I’ve read more than one negative review of this work by academic reviewers, but you’re correct that the media has hyped it. Recently, Moss appeared on the O’Reilly Factor and sparred with Bill over his book Killing Jesus. I happen to be a fan of O’Reilly’s news opinion coverage, but I haven’t read any of his popular history books. In my humble opinion, I think he ought to stick with analyzing the news. Nevertheless, I find it ironic that the academic in this instance writes a book that demonstrates suspect academics but is praised for it by non-academic reviewers. On the other hand, the amateur historian writes a book that is only meant to be popular history and is criticized for it by the same group. I suppose it is all about politics and perception.
the book fits a media template with respect to “Bible believing Christians”; so she gets a pass. It’ll be interesting to see if she’s celebrated this year at SBL.
We have the first-person testimony of one of the persecutors himself: the apostle Paul, which shows that persecution of Christians began immediately with the birth of the Church. In fact, one of the giant beacons of truth of the Christian faith is that during times of intense persecution, the disciples held firm to their testimony that they had witnessed Jesus executed, entombed, bodily resurrected, and rise in to the heavens.
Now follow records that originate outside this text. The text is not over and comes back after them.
/-- Does a byte of the pieces still to be written fall in granule `g` (R210)? -/
def unwrittenIn (ag : Agent) (pieces : List (DWord × DWord × Nat)) (g : Nat) : Bool :=
  pieces.any (fun p => slotKey ag p.2.1 < 16 * g + 16 && 16 * g < slotKey ag p.2.1 + p.2.2)

/-- Set the full bits of the granules of a piece that the request has completed (R210). -/
def fillGranules (s : State) (ag : Agent) (left : List (DWord × DWord × Nat)) (loc : Loc) (va : DWord) (n : Nat) : State :=
  let first := slotKey ag va / 16
  (List.range ((slotKey ag va + n - 1) / 16 + 1 - first)).foldl (fun s i =>
    if unwrittenIn ag left (first + i) then s else s.raiseFull (loc.phys / 16 * 16 + 16 * i)) s

/-- The piece that the engine copies next, as its place in `todo`: which it is, while several are left, is a free value (R256, log
entry 29). -/
def chooseNext (s : State) (r : Request) : State × Nat :=
  if r.todo.length ≤ 1 then (s, 0) else (s.fresh, Config.nextPiece s.freshCount % r.todo.length)

/-- Does a piece write a byte of the ECC word that an address lies in? -/
def inWord (b : DWord) (p : DWord × DWord × Nat) : Bool := p.2.1.toNat / 32 == b.toNat / 32

/-- Do the pieces of a request write every byte of the ECC word that an address lies in? A piece lies in one word. -/
def writesWhole (pieces : List (DWord × DWord × Nat)) (b : DWord) : Bool :=
  let here := pieces.filter (inWord b)
  (List.range 32).all (fun i => here.any (fun p => p.2.1.toNat % 32 ≤ i && i < p.2.1.toNat % 32 + p.2.2))

/-- Write a piece. A word that the request writes whole, in several pieces, is no partial write (R431): it gets new check bits with its last
byte, unless one of its bytes came from an uncorrectable word. `left`: pieces still to be written; `spoiled`: pieces of such words. -/
def writePiece (s : State) (t cls : Nat) (dst : Place) (bs : List Byte) (b : DWord) (pieces left spoiled : List (DWord × DWord × Nat)) : State :=
  let p := placePhys dst
  let held := s.syndrome p
  let whole := bs.length < 32 && (held != 0 || spoiled.any (inWord b)) && writesWhole pieces b
  let s := if whole && eccClass held == .uncorrectable then s.setSyndrome p 0 else s
  let s := s.writeAt t cls dst bs
  if spoiled.any (inWord b) then s.poison p bs.length
  else if !whole then s
  else if left.any (inWord b) then (if eccClass held == .uncorrectable then s.setSyndrome p held else s)
  else s.setSyndrome p 0

/-- Copy one piece: read, write, count, full bits (R287, R244 rows 9 and 10, R431). -/
def copyPiece (s : State) (id : Nat) (r : Request) : EngineCheck :=
  let ag := s.engineAgent r
  let cls := Rec.tclass (s.grid r.grid).record
  let (s, i) := s.chooseNext r
  let pieces := r.pieces
  let (a, b, n) := pieces.getD (r.todo.getD i 0) (0, 0, 0)
  match s.engineAccess ag a .engineRead with
  | .inl x => x
  | .inr (s, src) =>
    match s.engineAccess ag b .engineWrite with
    | .inl x => x
    | .inr (s, dst) =>
      let (s, bs, bad) := s.readAt ag.tenant cls src n
      let r := { r with pos := r.pos + n, todo := r.todo.eraseIdx i, bad := if bad then r.todo.getD i 0 :: r.bad else r.bad }
      let s := s.writePiece ag.tenant cls dst bs b pieces (r.todo.filterMap (pieces[·]?)) (r.bad.filterMap (pieces[·]?))
      let s := if id < 384 then s.updCore id (fun c => { c with wainb := c.wainb + BitVec.ofNat 64 n }) else s
      let s := s.setRequest id r
      let s := match dst with
        | .scratch loc => if r.fe then s.fillGranules ag (r.todo.filterMap (pieces[·]?)) loc b n else s
        | _ => s
      match if r.bcaddr = 0 then none else s.scratchPlace ag (rangeOfVa r.bcaddr) true with
      | none => .passed s
      | some o =>
        match s.countBytes o.phys n with
        | (s, false) => .passed s
        | (s, true) => .passed (s.consume r.grid r.block r.bcaddr)

/-! ## The events WAIN_REQUEST, WAIN_REQUEST_COMPLETE and DIE_ENGINE_REQUEST -/

/-- A request that has been found and has more to do: checks, then pieces once the earlier requests of its kick are checked. -/
def advanceRequest (s : State) (id : Nat) (r : Request) : Host.Outcome State Fault Refusal :=
  let x := if !r.checked then
      match s.checkRequest r with
      | .passed s => .passed (s.setRequest id { r with checked := true, todo := List.range r.pieces.length })
      | x => x
    else if r.pos ≥ r.total ||
        (s.engine id).progress.any (fun x => x.kick == r.kick && x.offset < r.offset && !x.checked) then .held s
    else s.copyPiece id r
  match x with
  | .passed s => .next s
  | .held s => .next s
  | .faulted s cause => .next (s.faultRequest id r cause)
  | .hole a => .fault (.noSuchHbm a)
They paid with their lives for that testimony when a simple denial of the resurrection would have generally been all that was required to save their lives. When you’re being tortured and killed for your testimony, I’d say it is safe to say that persecution is occurring.
To claim that this persecution did not occur is to undermine one of the foundation stones of the Christian faith. Disciples enduring torture and death for their eyewitness testimony builds faith in those of us who were not eyewitnesses to the risen Christ. While painting a picture of Roman tolerance (for those they termed godless atheists) makes it sound like the disciples were safe to spin their tales throughout the safe and tolerant Roman Empire with nothing more than philosophical disagreement to worry about. You can perpetuate a lie, for whatever reason, if you’re only receiving public and political scorn, but anybody being tortured will recant on a lie just to make the torture stop.
Yeah, it does sort of dismiss Paul and Peter / their epistolary comments.
Seth,
When she insisted to Bill that to go to heaven all rich folks must give up all their wealth or go to hell, I couldn’t believe she was a professor at Notre Dame.
Bill’s retort was awesome. “Guess Jesus will be real lonely in heaven then cause who’s ever done that”?
Maybe 3 people in history?
Yeah. It’s a pretty absurd thought. “If you have possessions, you’re going to hell. Give all your possessions to the poor, go to heaven.” So, you give your possessions to those destined for heaven, but now they have possessions. You just condemned them to hell!!